Cependant, ce qui nous intéresse aujourd’hui, c’est la Synerglace Ligue Magnus et saison après saison de nombreux acteurs du hockey tricolore se plaignent de l’arbitrage. Cette saison en bruit de fond ce sont les coachs qui s’en plaignent de façon ouverte. Nous avons eu l’occasion de recueillir certains propos lors de conférences de presse pas très « flatteur ». Ici Éric Blais (Rapaces de Gap) et Mario Richer (Gothiques d’Amiens).
L’arbitrage lors de la dernière Finale de la coupe de France a également fait couler beaucoup d’encre. Et pourtant, le règlement a bien été respecté… A décharge, arbitrer le sport le plus rapide au monde n’est pas chose aisée. Prendre une décision en une fraction de seconde sur un « accrocher » à plusieurs mètres de distance ou un « faire trébucher », il faut être sûr de son jugement. Vous me direz, ils sont « payés pour ça », c’est leur « métier ». En êtes-vous sûrs ? Les arbitres sont défrayés et non rémunérés. A la différence des joueurs et des coachs, ils ne sont pas professionnels en France. Nous avions eu l’occasion d’en discuter au cours d’un podcast la saison passée.
Par ailleurs, il y a la Loi et « l’esprit de la loi ». C’est peut-être philosophique pour vous mais cela veut dire beaucoup. La règle c’est la règle mais elle s’accompagne d’un contexte et d’un angle de vue. Sur la glace, les arbitres ont des placements particuliers et doivent suivre le cours du jeu, sans avoir la possibilité de revoir chaque action à la vidéo. C’est différent lorsqu’on regarde un match sur Sport en France, en tribune ou derrière un banc avec l’affect que met un supporter dans un match.
Alors que peut-on reprocher au corps arbitral ?
Communication verrouillée et incohérence des décisions
Nous l’évoquions en préambule, les arbitres sont les garants du respect des règles sur la glace. Pour que les règles soient connues, elles doivent être communiquées. Chaque année, l’IIHF envoie à toutes les fédérations les nouvelles règles applicables et les arbitres en prennent connaissance. Ensuite, elles sont communiquées aux clubs amateurs…
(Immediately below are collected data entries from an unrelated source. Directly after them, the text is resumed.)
-- ==== Sys2Proof/Laws/State.lean ====
section
/-!
SUPPORT. One part of the state replaced (Ops.lean): what each field reads afterwards, one lemma per field and part.
-/

namespace Sys2Proof.Machine

variable (s : State)

@[simp] theorem State.putOut_pending (x) : (s.putOut x).pending = s.pending := rfl
@[simp] theorem State.putOut_part (x) : (s.putOut x).part = s.part := rfl
@[simp] theorem State.putOut_stepping (x) : (s.putOut x).stepping = s.stepping := rfl
@[simp] theorem State.putOut_out (x) : (s.putOut x).out = x := rfl
@[simp] theorem State.putOut_freeUse (x) : (s.putOut x).freeUse = s.freeUse := rfl
@[simp] theorem State.putOut_fns (x) : (s.putOut x).fns = s.fns := rfl
@[simp] theorem State.putOut_regs (x) : (s.putOut x).regs = s.regs := rfl
@[simp] theorem State.putOut_tb (x) : (s.putOut x).tb = s.tb := rfl
@[simp] theorem State.putOut_rx (x) : (s.putOut x).rx = s.rx := rfl
@[simp] theorem State.putOut_tiles (x) : (s.putOut x).tiles = s.tiles := rfl
@[simp] theorem State.putOut_cmd (x) : (s.putOut x).cmd = s.cmd := rfl
@[simp] theorem State.putOut_mirLanes (x) : (s.putOut x).mirLanes = s.mirLanes := rfl
@[simp] theorem State.putOut_order (x) : (s.putOut x).order = s.order := rfl
@[simp] theorem State.putOut_queues (x) : (s.putOut x).queues = s.queues := rfl
@[simp] theorem State.putOut_bellows (x) : (s.putOut x).bellows = s.bellows := rfl
@[simp] theorem State.putOut_engines (x) : (s.putOut x).engines = s.engines := rfl
@[simp] theorem State.putOut_cores (x) : (s.putOut x).cores = s.cores := rfl
@[simp] theorem State.putOut_postRecs (x) : (s.putOut x).postRecs = s.postRecs := rfl
@[simp] theorem State.putOut_postSeq (x) : (s.putOut x).postSeq = s.postSeq := rfl
@[simp] theorem State.putOut_slots (x) : (s.putOut x).slots = s.slots := rfl
@[simp] theorem State.putOut_tdc (x) : (s.putOut x).tdc = s.tdc := rfl
@[simp] theorem State.putOut_bgs (x) : (s.putOut x).bgs = s.bgs := rfl
@[simp] theorem State.putOut_field (x) : (s.putOut x).field = s.field := rfl
@[simp] theorem State.putOut_hearth (x) : (s.putOut x).hearth = s.hearth := rfl
@[simp] theorem State.putOut_trig (x) : (s.putOut x).trig = s.trig := rfl
@[simp] theorem State.putOut_staging (x) : (s.putOut x).staging = s.staging := rfl
@[simp] theorem State.putOut_comps (x) : (s.putOut x).comps = s.comps := rfl
@[simp] theorem State.putOut_jobs (x) : (s.putOut x).jobs = s.jobs := rfl
@[simp] theorem State.putOut_pair (x) : (s.putOut x).pair = s.pair := rfl
@[simp] theorem State.putOut_host (x) : (s.putOut x).host = s.host := rfl
@[simp] theorem State.putOut_ptp (x) : (s.putOut x).ptp = s.ptp := rfl
@[simp] theorem State.putOut_nvs (x) : (s.putOut x).nvs = s.nvs := rfl
@[simp] theorem State.putOut_sys (x) : (s.putOut x).sys = s.sys := rfl
@[simp] theorem State.putOut_tap (x) : (s.putOut x).tap = s.tap := rfl
@[simp] theorem State.putOut_kept (x) : (s.putOut x).kept = s.kept := rfl
@[simp] theorem State.putOut_keptBad (x) : (s.putOut x).keptBad = s.keptBad := rfl

@[simp] theorem State.putFreeUse_pending (x) : (s.putFreeUse x).pending = s.pending := rfl
@[simp] theorem State.putFreeUse_part (x) : (s.putFreeUse x).part = s.part := rfl
@[simp] theorem State.putFreeUse_stepping (x) : (s.putFreeUse x).stepping = s.stepping := rfl
@[simp] theorem State.putFreeUse_out (x) : (s.putFreeUse x).out = s.out := rfl
@[simp] theorem State.putFreeUse_freeUse (x) : (s.putFreeUse x).freeUse = x := rfl
@[simp] theorem State.putFreeUse_fns (x) : (s.putFreeUse x).fns = s.fns := rfl
@[simp] theorem State.putFreeUse_regs (x) : (s.putFreeUse x).regs = s.regs := rfl
@[simp] theorem State.putFreeUse_tb (x) : (s.putFreeUse x).tb = s.tb := rfl
@[simp] theorem State.putFreeUse_rx (x) : (s.putFreeUse x).rx = s.rx := rfl
@[simp] theorem State.putFreeUse_tiles (x) : (s.putFreeUse x).tiles = s.tiles := rfl
@[simp] theorem State.putFreeUse_cmd (x) : (s.putFreeUse x).cmd = s.cmd := rfl
@[simp] theorem State.putFreeUse_mirLanes (x) : (s.putFreeUse x).mirLanes = s.mirLanes := rfl
@[simp] theorem State.putFreeUse_order (x) : (s.putFreeUse x).order = s.order := rfl
@[simp] theorem State.putFreeUse_queues (x) : (s.putFreeUse x).queues = s.queues := rfl
@[simp] theorem State.putFreeUse_bellows (x) : (s.putFreeUse x).bellows = s.bellows := rfl
@[simp] theorem State.putFreeUse_engines (x) : (s.putFreeUse x).engines = s.engines := rfl
@[simp] theorem State.putFreeUse_cores (x) : (s.putFreeUse x).cores = s.cores := rfl
@[simp] theorem State.putFreeUse_postRecs (x) : (s.putFreeUse x).postRecs = s.postRecs := rfl
@[simp] theorem State.putFreeUse_postSeq (x) : (s.putFreeUse x).postSeq = s.postSeq := rfl
@[simp] theorem State.putFreeUse_slots (x) : (s.putFreeUse x).slots = s.slots := rfl
@[simp] theorem State.putFreeUse_tdc (x) : (s.putFreeUse x).tdc = s.tdc := rfl
@[simp] theorem State.putFreeUse_bgs (x) : (s.putFreeUse x).bgs = s.bgs := rfl
@[simp] theorem State.putFreeUse_field (x) : (s.putFreeUse x).field = s.field := rfl
@[simp] theorem State.putFreeUse_hearth (x) : (s.putFreeUse x).hearth = s.hearth := rfl
@[simp] theorem State.putFreeUse_trig (x) : (s.putFreeUse x).trig = s.trig := rfl
@[simp] theorem State.putFreeUse_staging (x) : (s.putFreeUse x).staging = s.staging := rfl
@[simp] theorem State.putFreeUse_comps (x) : (s.putFreeUse x).comps = s.comps := rfl
@[simp] theorem State.putFreeUse_jobs (x) : (s.putFreeUse x).jobs = s.jobs := rfl
@[simp] theorem State.putFreeUse_pair (x) : (s.putFreeUse x).pair = s.pair := rfl
@[simp] theorem State.putFreeUse_host (x) : (s.putFreeUse x).host = s.host := rfl
@[simp] theorem State.putFreeUse_ptp (x) : (s.putFreeUse x).ptp = s.ptp := rfl
@[simp] theorem State.putFreeUse_nvs (x) : (s.putFreeUse x).nvs = s.nvs := rfl
@[simp] theorem State.putFreeUse_sys (x) : (s.putFreeUse x).sys = s.sys := rfl
@[simp] theorem State.putFreeUse_tap (x) : (s.putFreeUse x).tap = s.tap := rfl
@[simp] theorem State.putFreeUse_kept (x) : (s.putFreeUse x).kept = s.kept := rfl
@[simp] theorem State.putFreeUse_keptBad (x) : (s.putFreeUse x).keptBad = s.keptBad := rfl

@[simp] theorem State.putFns_pending (x) : (s.putFns x).pending = s.pending := rfl
@[simp] theorem State.putFns_part (x) : (s.putFns x).part = s.part := rfl
@[simp] theorem State.putFns_stepping (x) : (s.putFns x).stepping = s.stepping := rfl
@[simp] theorem State.putFns_out (x) : (s.putFns x).out = s.out := rfl
@[simp] theorem State.putFns_freeUse (x) : (s.putFns x).freeUse = s.freeUse := rfl
@[simp] theorem State.putFns_fns (x) : (s.putFns x).fns = x := rfl
@[simp] theorem State.putFns_regs (x) : (s.putFns x).regs = s.regs := rfl
@[simp] theorem State.putFns_tb (x) : (s.putFns x).tb = s.tb := rfl
@[simp] theorem State.putFns_rx (x) : (s.putFns x).rx = s.rx := rfl
@[simp] theorem State.putFns_tiles (x) : (s.putFns x).tiles = s.tiles := rfl
@[simp] theorem State.putFns_cmd (x) : (s.putFns x).cmd = s.cmd := rfl
@[simp] theorem State.putFns_mirLanes (x) : (s.putFns x).mirLanes = s.mirLanes := rfl
@[simp] theorem State.putFns_order (x) : (s.putFns x).order = s.order := rfl
@[simp] theorem State.putFns_queues (x) : (s.putFns x).queues = s.queues := rfl
@[simp] theorem State.putFns_bellows (x) : (s.putFns x).bellows = s.bellows := rfl
@[simp] theorem State.putFns_engines (x) : (s.putFns x).engines = s.engines := rfl
@[simp] theorem State.putFns_cores (x) : (s.putFns x).cores = s.cores := rfl
@[simp] theorem State.putFns_postRecs (x) : (s.putFns x).postRecs = s.postRecs := rfl
@[simp] theorem State.putFns_postSeq (x) : (s.putFns x).postSeq = s.postSeq := rfl
@[simp] theorem State.putFns_slots (x) : (s.putFns x).slots = s.slots := rfl
@[simp] theorem State.putFns_tdc (x) : (s.putFns x).tdc = s.tdc := rfl
@[simp] theorem State.putFns_bgs (x) : (s.putFns x).bgs = s.bgs := rfl
@[simp] theorem State.putFns_field (x) : (s.putFns x).field = s.field := rfl
@[simp] theorem State.putFns_hearth (x) : (s.putFns x).hearth = s.hearth := rfl
@[simp] theorem State.putFns_trig (x) : (s.putFns x).trig = s.trig := rfl
@[simp] theorem State.putFns_staging (x) : (s.putFns x).staging = s.staging := rfl
@[simp] theorem State.putFns_comps (x) : (s.putFns x).comps = s.comps := rfl
@[simp] theorem State.putFns_jobs (x) : (s.putFns x).jobs = s.jobs := rfl
@[simp] theorem State.putFns_pair (x) : (s.putFns x).pair = s.pair := rfl
@[simp] theorem State.putFns_host (x) : (s.putFns x).host = s.host := rfl
@[simp] theorem State.putFns_ptp (x) : (s.putFns x).ptp = s.ptp := rfl
@[simp] theorem State.putFns_nvs (x) : (s.putFns x).nvs = s.nvs := rfl
@[simp] theorem State.putFns_sys (x) : (s.putFns x).sys = s.sys := rfl
@[simp] theorem State.putFns_tap (x) : (s.putFns x).tap = s.tap := rfl
@[simp] theorem State.putFns_kept (x) : (s.putFns x).kept = s.kept := rfl
@[simp] theorem State.putFns_keptBad (x) : (s.putFns x).keptBad = s.keptBad := rfl

@[simp] theorem State.putRegs_pending (x) : (s.putRegs x).pending = s.pending := rfl
@[simp] theorem State.putRegs_part (x) : (s.putRegs x).part = s.part := rfl
@[simp] theorem State.putRegs_stepping (x) : (s.putRegs x).stepping = s.stepping := rfl
@[simp] theorem State.putRegs_out (x) : (s.putRegs x).out = s.out := rfl
@[simp] theorem State.putRegs_freeUse (x) : (s.putRegs x).freeUse = s.freeUse := rfl
@[simp] theorem State.putRegs_fns (x) : (s.putRegs x).fns = s.fns := rfl
@[simp] theorem State.putRegs_regs (x) : (s.putRegs x).regs = x := rfl
@[simp] theorem State.putRegs_tb (x) : (s.putRegs x).tb = s.tb := rfl
@[simp] theorem State.putRegs_rx (x) : (s.putRegs x).rx = s.rx := rfl
@[simp] theorem State.putRegs_tiles (x) : (s.putRegs x).tiles = s.tiles := rfl
@[simp] theorem State.putRegs_cmd (x) : (s.putRegs x).cmd = s.cmd := rfl
@[simp] theorem State.putRegs_mirLanes (x) : (s.putRegs x).mirLanes = s.mirLanes := rfl
@[simp] theorem State.putRegs_order (x) : (s.putRegs x).order = s.order := rfl
@[simp] theorem State.putRegs_queues (x) : (s.putRegs x).queues = s.queues := rfl
@[simp] theorem State.putRegs_bellows (x) : (s.putRegs x).bellows = s.bellows := rfl
@[simp] theorem State.putRegs_engines (x) : (s.putRegs x).engines = s.engines := rfl
@[simp] theorem State.putRegs_cores (x) : (s.putRegs x).cores = s.cores := rfl
@[simp] theorem State.putRegs_postRecs (x) : (s.putRegs x).postRecs = s.postRecs := rfl
@[simp] theorem State.putRegs_postSeq (x) : (s.putRegs x).postSeq = s.postSeq := rfl
@[simp] theorem State.putRegs_slots (x) : (s.putRegs x).slots = s.slots := rfl
@[simp] theorem State.putRegs_tdc (x) : (s.putRegs x).tdc = s.tdc := rfl
@[simp] theorem State.putRegs_bgs (x) : (s.putRegs x).bgs = s.bgs := rfl
@[simp] theorem State.putRegs_field (x) : (s.putRegs x).field = s.field := rfl
@[simp] theorem State.putRegs_hearth (x) : (s.putRegs x).hearth = s.hearth := rfl
@[simp] theorem State.putRegs_trig (x) : (s.putRegs x).trig = s.trig := rfl
@[simp] theorem State.putRegs_staging (x) : (s.putRegs x).staging = s.staging := rfl
@[simp] theorem State.putRegs_comps (x) : (s.putRegs x).comps = s.comps := rfl
@[simp] theorem State.putRegs_jobs (x) : (s.putRegs x).jobs = s.jobs := rfl
@[simp] theorem State.putRegs_pair (x) : (s.putRegs x).pair = s.pair := rfl
@[simp] theorem State.putRegs_host (x) : (s.putRegs x).host = s.host := rfl
@[simp] theorem State.putRegs_ptp (x) : (s.putRegs x).ptp = s.ptp := rfl
@[simp] theorem State.putRegs_nvs (x) : (s.putRegs x).nvs = s.nvs := rfl
@[simp] theorem State.putRegs_sys (x) : (s.putRegs x).sys = s.sys := rfl
@[simp] theorem State.putRegs_tap (x) : (s.putRegs x).tap = s.tap := rfl
@[simp] theorem State.putRegs_kept (x) : (s.putRegs x).kept = s.kept := rfl
@[simp] theorem State.putRegs_keptBad (x) : (s.putRegs x).keptBad = s.keptBad := rfl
Il n’existe pas de communication officielle auprès des clubs de Synerglace Ligue Magnus, les staffs des différentes équipes doivent demander à leur club amateur les nouvelles informations. Ensuite, il n’y a pas non plus de communication régulière entre les coachs et les arbitres pour expliquer les différentes décisions ou nouvelles règles. Ce n’est pas par hasard que notre article sur les nouvelles règles applicables fait un carton chaque année.
Cependant, nous avons eu l’occasion de rentrer au cœur de l’arbitrage, sans tabou au cours d’un match de play-offs la saison dernière. Un reportage sur le vécu des arbitres et des superviseurs au plus près de la réalité de la glace. Au-delà d’une communication qui paraît défaillante, l’incohérence des décisions d’une patinoire à l’autre, d’un match à l’autre est profondément déstabilisante pour les équipes. L’ensemble de ces éléments ne prône pas la sérénité entre les différents acteurs et spectateurs du jeu.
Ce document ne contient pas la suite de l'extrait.